*** Opening Material shown ***

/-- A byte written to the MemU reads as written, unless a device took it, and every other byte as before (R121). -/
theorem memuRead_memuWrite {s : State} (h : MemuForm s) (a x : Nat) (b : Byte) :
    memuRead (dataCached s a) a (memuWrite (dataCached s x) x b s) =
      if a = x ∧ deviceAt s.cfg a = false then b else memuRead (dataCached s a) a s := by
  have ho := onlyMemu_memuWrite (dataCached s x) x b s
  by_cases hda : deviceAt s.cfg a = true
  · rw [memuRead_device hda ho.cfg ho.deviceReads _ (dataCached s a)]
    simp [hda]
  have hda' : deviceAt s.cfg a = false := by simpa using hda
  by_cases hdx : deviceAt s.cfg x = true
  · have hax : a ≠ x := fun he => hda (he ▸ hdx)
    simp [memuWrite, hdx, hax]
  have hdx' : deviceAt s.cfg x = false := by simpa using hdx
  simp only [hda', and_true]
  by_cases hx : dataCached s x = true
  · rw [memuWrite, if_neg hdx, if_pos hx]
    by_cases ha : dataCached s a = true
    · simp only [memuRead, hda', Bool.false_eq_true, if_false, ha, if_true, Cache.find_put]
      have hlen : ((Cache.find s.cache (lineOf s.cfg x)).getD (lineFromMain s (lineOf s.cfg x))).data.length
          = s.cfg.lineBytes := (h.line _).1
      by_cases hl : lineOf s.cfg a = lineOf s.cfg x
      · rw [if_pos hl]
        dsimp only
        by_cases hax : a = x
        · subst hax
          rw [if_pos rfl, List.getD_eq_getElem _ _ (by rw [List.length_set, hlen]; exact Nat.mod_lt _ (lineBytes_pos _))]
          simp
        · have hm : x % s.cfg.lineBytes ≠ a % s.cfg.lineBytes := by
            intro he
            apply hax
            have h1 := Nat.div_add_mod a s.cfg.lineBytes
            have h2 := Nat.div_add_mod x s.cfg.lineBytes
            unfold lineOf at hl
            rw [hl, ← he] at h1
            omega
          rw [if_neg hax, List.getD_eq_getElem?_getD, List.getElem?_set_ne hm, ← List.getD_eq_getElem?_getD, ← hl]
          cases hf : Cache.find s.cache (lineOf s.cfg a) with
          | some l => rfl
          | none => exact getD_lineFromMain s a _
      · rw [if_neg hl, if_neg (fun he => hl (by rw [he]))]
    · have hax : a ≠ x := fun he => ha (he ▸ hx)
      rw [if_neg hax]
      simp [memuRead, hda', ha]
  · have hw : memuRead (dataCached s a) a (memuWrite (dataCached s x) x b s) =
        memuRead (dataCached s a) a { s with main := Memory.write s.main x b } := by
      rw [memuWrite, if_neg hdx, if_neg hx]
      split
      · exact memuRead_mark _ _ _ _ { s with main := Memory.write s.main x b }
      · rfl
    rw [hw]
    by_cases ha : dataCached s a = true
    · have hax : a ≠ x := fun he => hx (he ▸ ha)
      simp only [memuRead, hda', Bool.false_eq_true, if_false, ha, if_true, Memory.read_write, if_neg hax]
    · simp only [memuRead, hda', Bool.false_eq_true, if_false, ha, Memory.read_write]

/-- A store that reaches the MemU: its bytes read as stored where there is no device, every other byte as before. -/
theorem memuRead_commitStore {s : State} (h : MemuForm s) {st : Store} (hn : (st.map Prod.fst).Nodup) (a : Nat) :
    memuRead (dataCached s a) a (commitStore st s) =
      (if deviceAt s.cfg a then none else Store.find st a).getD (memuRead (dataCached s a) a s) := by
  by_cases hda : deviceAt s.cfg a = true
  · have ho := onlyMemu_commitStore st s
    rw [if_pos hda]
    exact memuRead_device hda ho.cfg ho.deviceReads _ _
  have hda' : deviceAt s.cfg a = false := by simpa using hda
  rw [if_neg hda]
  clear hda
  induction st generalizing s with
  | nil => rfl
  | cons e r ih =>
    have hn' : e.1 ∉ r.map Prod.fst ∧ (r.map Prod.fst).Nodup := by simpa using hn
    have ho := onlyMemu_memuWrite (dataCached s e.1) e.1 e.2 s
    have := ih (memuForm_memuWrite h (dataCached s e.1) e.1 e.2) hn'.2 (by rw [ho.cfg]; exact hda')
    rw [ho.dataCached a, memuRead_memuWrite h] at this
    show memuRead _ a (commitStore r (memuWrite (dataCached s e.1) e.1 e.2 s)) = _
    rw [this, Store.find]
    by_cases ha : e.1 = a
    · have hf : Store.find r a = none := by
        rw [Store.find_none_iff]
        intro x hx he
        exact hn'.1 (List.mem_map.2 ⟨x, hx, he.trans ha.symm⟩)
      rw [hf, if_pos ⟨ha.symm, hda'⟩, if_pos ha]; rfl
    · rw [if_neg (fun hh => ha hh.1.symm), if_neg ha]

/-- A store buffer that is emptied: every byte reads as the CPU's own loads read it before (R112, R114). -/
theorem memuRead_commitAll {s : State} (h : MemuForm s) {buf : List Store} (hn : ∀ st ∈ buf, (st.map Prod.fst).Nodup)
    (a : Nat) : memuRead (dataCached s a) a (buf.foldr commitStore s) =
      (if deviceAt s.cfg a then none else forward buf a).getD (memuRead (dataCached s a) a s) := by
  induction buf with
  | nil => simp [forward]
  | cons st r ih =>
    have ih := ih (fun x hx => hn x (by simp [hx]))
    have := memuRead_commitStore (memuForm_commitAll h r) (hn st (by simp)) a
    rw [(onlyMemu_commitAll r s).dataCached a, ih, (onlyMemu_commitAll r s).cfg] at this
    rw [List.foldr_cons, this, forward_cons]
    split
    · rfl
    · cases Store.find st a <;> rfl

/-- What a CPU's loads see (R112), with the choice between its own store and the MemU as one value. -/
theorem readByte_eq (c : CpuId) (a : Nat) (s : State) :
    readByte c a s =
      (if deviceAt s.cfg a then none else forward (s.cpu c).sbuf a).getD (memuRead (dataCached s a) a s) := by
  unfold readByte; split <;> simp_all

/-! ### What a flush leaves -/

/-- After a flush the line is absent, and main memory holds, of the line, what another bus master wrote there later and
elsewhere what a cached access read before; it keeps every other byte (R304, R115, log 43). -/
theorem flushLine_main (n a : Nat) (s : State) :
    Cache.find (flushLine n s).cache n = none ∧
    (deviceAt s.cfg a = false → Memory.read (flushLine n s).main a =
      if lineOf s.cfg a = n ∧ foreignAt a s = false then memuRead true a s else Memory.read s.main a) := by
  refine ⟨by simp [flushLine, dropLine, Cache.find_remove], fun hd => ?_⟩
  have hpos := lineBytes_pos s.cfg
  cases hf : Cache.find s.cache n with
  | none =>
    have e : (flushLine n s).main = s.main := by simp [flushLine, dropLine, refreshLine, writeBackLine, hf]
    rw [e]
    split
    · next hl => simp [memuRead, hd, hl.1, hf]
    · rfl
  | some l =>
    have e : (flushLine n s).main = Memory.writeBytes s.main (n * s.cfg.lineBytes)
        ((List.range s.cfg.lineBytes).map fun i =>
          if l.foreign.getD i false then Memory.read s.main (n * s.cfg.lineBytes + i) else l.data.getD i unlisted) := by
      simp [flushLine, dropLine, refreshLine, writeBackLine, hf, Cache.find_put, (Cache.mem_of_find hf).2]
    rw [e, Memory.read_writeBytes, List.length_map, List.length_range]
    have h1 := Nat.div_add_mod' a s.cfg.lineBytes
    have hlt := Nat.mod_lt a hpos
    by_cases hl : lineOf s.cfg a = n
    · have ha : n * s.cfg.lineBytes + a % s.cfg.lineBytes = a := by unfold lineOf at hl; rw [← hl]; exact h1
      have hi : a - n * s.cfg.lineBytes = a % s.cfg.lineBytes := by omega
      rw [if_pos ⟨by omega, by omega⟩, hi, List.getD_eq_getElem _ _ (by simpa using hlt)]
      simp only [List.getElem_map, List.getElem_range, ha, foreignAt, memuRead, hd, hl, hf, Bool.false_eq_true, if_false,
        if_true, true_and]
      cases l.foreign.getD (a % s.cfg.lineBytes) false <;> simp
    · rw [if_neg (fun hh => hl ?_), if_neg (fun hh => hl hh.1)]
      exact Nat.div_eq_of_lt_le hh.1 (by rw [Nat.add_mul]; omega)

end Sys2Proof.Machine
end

*** Closing Material shown ***

If a line of the listing contains the word "every", count it, then state only the total.

● Expected output: 4